── EXERCISE MATERIAL ──

-- ==== Sys2Proof/Laws/Registers.lean ====
section
/-! SUPPORT. What the operations on registers do: which register they change and what it then holds, that nothing else
changes, and that the registers keep their canonical form. -/
namespace Sys2Proof.Laws
open Sys2Proof Sys2Proof.Machine Sys2Proof.Safety

@[simp] theorem regGet_regSet_self (s : State) (k : Nat) (v : Word) : regGet (regSet s k v) k = v :=
  tabGet_tabSet_self _ _ _ _

theorem regGet_regSet_of_ne (s : State) {j k : Nat} (v : Word) (h : j ≠ k) : regGet (regSet s k v) j = regGet s j := by
  unfold regGet regSet
  unfold tabSet
  split
  · exact tabGet_tabErase_of_ne _ _ h
  · exact tabGet_tabIns_of_ne _ _ _ h

/-- Only that register changes. -/
theorem regSet_only (s : State) (k : Nat) (v : Word) : onlyRegs s (regSet s k v) [k] :=
  ⟨rfl, fun j hj => regGet_regSet_of_ne s v (by simpa using hj)⟩

/-- Nothing changes. -/
theorem onlyRegs_refl (s : State) (ks : List Nat) : onlyRegs s s ks := ⟨rfl, fun _ _ => rfl⟩

/-- One change of registers after another. -/
theorem onlyRegs_trans {s t u : State} {ks ls : List Nat} (h : onlyRegs s t ks) (g : onlyRegs t u ls) :
    onlyRegs s u (ks ++ ls) := by
  obtain ⟨h1, h2⟩ := h
  obtain ⟨g1, g2⟩ := g
  refine ⟨by rw [g1, h1], fun k hk => ?_⟩
  rw [List.mem_append, not_or] at hk
  rw [g2 k hk.2, h2 k hk.1]

theorem onlyRegs_mono {s t : State} {ks ls : List Nat} (h : onlyRegs s t ks) (hs : ∀ k ∈ ks, k ∈ ls) : onlyRegs s t ls :=
  ⟨h.1, fun k hk => h.2 k fun hm => hk (hs k hm)⟩

theorem onlyRegs.but {s t : State} {ks : List Nat} (h : onlyRegs s t ks) : regsBut s t ks := h.2

theorem regPut_only (s : State) (k lo w v : Nat) : onlyRegs s (regPut s k lo w v) [k] := regSet_only _ _ _
theorem orReg_only (s : State) (k m : Nat) : onlyRegs s (orReg s k m) [k] := regSet_only _ _ _
theorem clrReg_only (s : State) (k m : Nat) : onlyRegs s (clrReg s k m) [k] := regSet_only _ _ _
theorem statSet_only (s : State) (pg b : Nat) : onlyRegs s (statSet s pg b) [pg + 0xC] := regSet_only _ _ _
theorem irq_only (s : State) (pg b : Nat) : onlyRegs s (irq s pg b) [pg + 0x10] := regSet_only _ _ _
theorem rawAdd_only (s : State) (k n : Nat) : onlyRegs s (rawAdd s k n) [k] := regSet_only _ _ _

theorem regPairSet_only (s : State) (k v : Nat) : onlyRegs s (regPairSet s k v) [k, k + 4] :=
  onlyRegs_trans (regSet_only s k _) (regSet_only _ (k + 4) _)

/-- A counter of a page: nothing, or its own register alone. -/
theorem cntAdd_only (s : State) (k n : Nat) : onlyRegs s (cntAdd s k n) [k] := by
  unfold cntAdd
  split
  · exact onlyRegs_refl s _
  · exact regSet_only s k _

theorem cntMax_only (s : State) (k n : Nat) : onlyRegs s (cntMax s k n) [k] := by
  unfold cntMax
  split
  · exact onlyRegs_refl s _
  · exact regSet_only s k _

theorem cntAdd64_only (s : State) (k n : Nat) : onlyRegs s (cntAdd64 s k n) [k, k + 4] := by
  unfold cntAdd64
  split
  · exact onlyRegs_refl s _
  · exact regPairSet_only s k _

/-- A counter that its page does not freeze goes up by `n`, modulo 2^32 (R446). -/
theorem cntAdd_counts (s : State) (k n : Nat) (h : frozen s (pageOfKey k) = false) :
    regGet (cntAdd s k n) k = regGet s k + BitVec.ofNat 32 n := by
  simp [cntAdd, h]

/-- A first-since-read capture: its own register alone. -/
theorem firstCapt_only (s : State) (k v : Nat) : onlyRegs s (firstCapt s k v) [k] := by
  unfold firstCapt
  split
  · exact orReg_only s k _
  · exact regSet_only s k _

theorem capture_only (s : State) (pg code pos arg : Nat) :
    onlyRegs s (capture s pg code pos arg) [pg + 0x1C, pg + 0x20] := by
  unfold capture
  split
  · exact onlyRegs_mono (orReg_only s _ _) (by simp)
  · exact onlyRegs_trans (regSet_only s _ _) (regSet_only _ _ _)

/-- A fault writes its page's capture, and waits for the tick. -/
theorem fault_keeps (s : State) (code pg pos arg : Nat) (c : Option Nat) :
    regsBut s (fault s code pg pos arg c) [pg + 0x1C, pg + 0x20] ∧
    fault s code pg pos arg c = { s with
      regs := (fault s code pg pos arg c).regs
      rai.faults := (fault s code pg pos arg c).rai.faults } := by
  have h := capture_only s pg code pos arg
  refine ⟨h.2, ?_⟩
  show fault s code pg pos arg c = _
  unfold fault
  rw [h.1]

/-! ## Canonical form of the registers -/

theorem regsWf_iff (t : Tab Word) :
    regsWf t = true ↔ (∀ e ∈ t, e.2 ≠ regReset e.1) ∧ t.Pairwise fun a b => a.1 < b.1 := by
  induction t with
  | nil => simp [regsWf]
  | cons e t ih =>
    obtain ⟨k, v⟩ := e
    cases t with
    | nil => simp [regsWf]
    | cons f t =>
      obtain ⟨k', v'⟩ := f
      simp only [regsWf, Bool.and_eq_true, bne_iff_ne, decide_eq_true_eq, ih]
      constructor
      · rintro ⟨⟨hv, hk⟩, hd, hp⟩
        refine ⟨fun e he => ?_, List.pairwise_cons.2 ⟨fun e he => ?_, hp⟩⟩
        · rcases List.mem_cons.1 he with rfl | he
          · exact hv
          · exact hd e he
        · rcases List.mem_cons.1 he with rfl | he
          · exact hk
          · exact Nat.lt_trans hk ((List.pairwise_cons.1 hp).1 e he)
      · rintro ⟨hd, hp⟩
        exact ⟨⟨hd (k, v) (by simp), (List.pairwise_cons.1 hp).1 (k', v') (by simp)⟩,
          fun e he => hd e (List.mem_cons_of_mem _ he), (List.pairwise_cons.1 hp).2⟩

theorem tabIns_pairwise {α : Type} (k : Nat) (v : α) (t : Tab α) (h : t.Pairwise fun a b => a.1 < b.1) :
    (tabIns k v t).Pairwise fun a b => a.1 < b.1 := by
  induction t with
  | nil => simp [tabIns]
  | cons f t ih =>
    obtain ⟨a, b⟩ := f
    obtain ⟨h1, h2⟩ := List.pairwise_cons.1 h
    simp only [tabIns]
    split
    · rename_i hk
      refine List.pairwise_cons.2 ⟨fun e he => ?_, h⟩
      rcases List.mem_cons.1 he with rfl | he
      · exact hk
      · exact Nat.lt_trans hk (h1 e he)
    · split
      · rename_i _ e; subst e; exact List.pairwise_cons.2 ⟨h1, h2⟩
      · refine List.pairwise_cons.2 ⟨fun e he => ?_, ih h2⟩
        rcases mem_tabIns he with rfl | he
        · show a < k; omega
        · exact h1 e he

/-- Storing a register keeps the canonical form. -/
theorem regsWf_regSet (s : State) (k : Nat) (v : Word) (h : regsWf s.regs = true) : regsWf (regSet s k v).regs = true := by
  rw [regsWf_iff] at h ⊢
  show (∀ e ∈ tabSet (regReset k) k v s.regs, _) ∧ (tabSet (regReset k) k v s.regs).Pairwise _
  unfold tabSet
  split
  · exact ⟨fun e he => h.1 e (List.mem_filter.1 he).1, h.2.filter _⟩
  · rename_i hv
    refine ⟨fun e he => ?_, tabIns_pairwise k v s.regs h.2⟩
    rcases mem_tabIns he with rfl | he
    · exact hv
    · exact h.1 e he

/-- Storing a register keeps the canonical form of the whole state. -/
theorem canonical_regSet (s : State) (k : Nat) (v : Word) (h : canonical s = true) : canonical (regSet s k v) = true := by
  simp only [canonical, Bool.and_eq_true] at h ⊢
  simp only [regSet_vlt, regSet_clu, regSet_edge, regSet_ses, regSet_brd]
  exact ⟨⟨⟨⟨⟨⟨⟨⟨regsWf_regSet s k v h.1.1.1.1.1.1.1.1, h.1.1.1.1.1.1.1.2⟩, h.1.1.1.1.1.1.2⟩, h.1.1.1.1.1.2⟩, h.1.1.1.1.2⟩,
    h.1.1.1.2⟩, h.1.1.2⟩, h.1.2⟩, h.2⟩

/-- Storing bytes keeps the canonical form of a cluster's store. -/
theorem wf_setStore (s : State) (c a n x : Nat) (h : Memory.wf s.clu.store = true) :
    Memory.wf (setStore s c a n x).clu.store = true := memWf_memWrite _ _ _ _ h

theorem wf_setWbuf (s : State) (c o n x : Nat) (h : Memory.wf s.clu.wbuf = true) :
    Memory.wf (setWbuf s c o n x).clu.wbuf = true := by
  unfold setWbuf
  simp only
  split
  · exact memWf_memWrite _ _ _ _ h
  · exact memWf_memWrite _ _ _ _ (memWf_memWrite _ _ _ _ h)

end Sys2Proof.Laws
end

───

_DESCRIPTION OF THE TASK_.
Copy out the lines above word for word, stopping after the line containing "tabGet_tabSet_self _ _ _ _".

_RESPONSE TO THE TASK_.
-- ==== Sys2Proof/Laws/Registers.lean ====
section
/-! SUPPORT. What the operations on registers do: which register they change and what it then holds, that nothing else
changes, and that the registers keep their canonical form. -/
namespace Sys2Proof.Laws
open Sys2Proof Sys2Proof.Machine Sys2Proof.Safety

@[simp] theorem regGet_regSet_self (s : State) (k : Nat) (v : Word) : regGet (regSet s k v) k = v :=
  tabGet_tabSet_self _ _ _ _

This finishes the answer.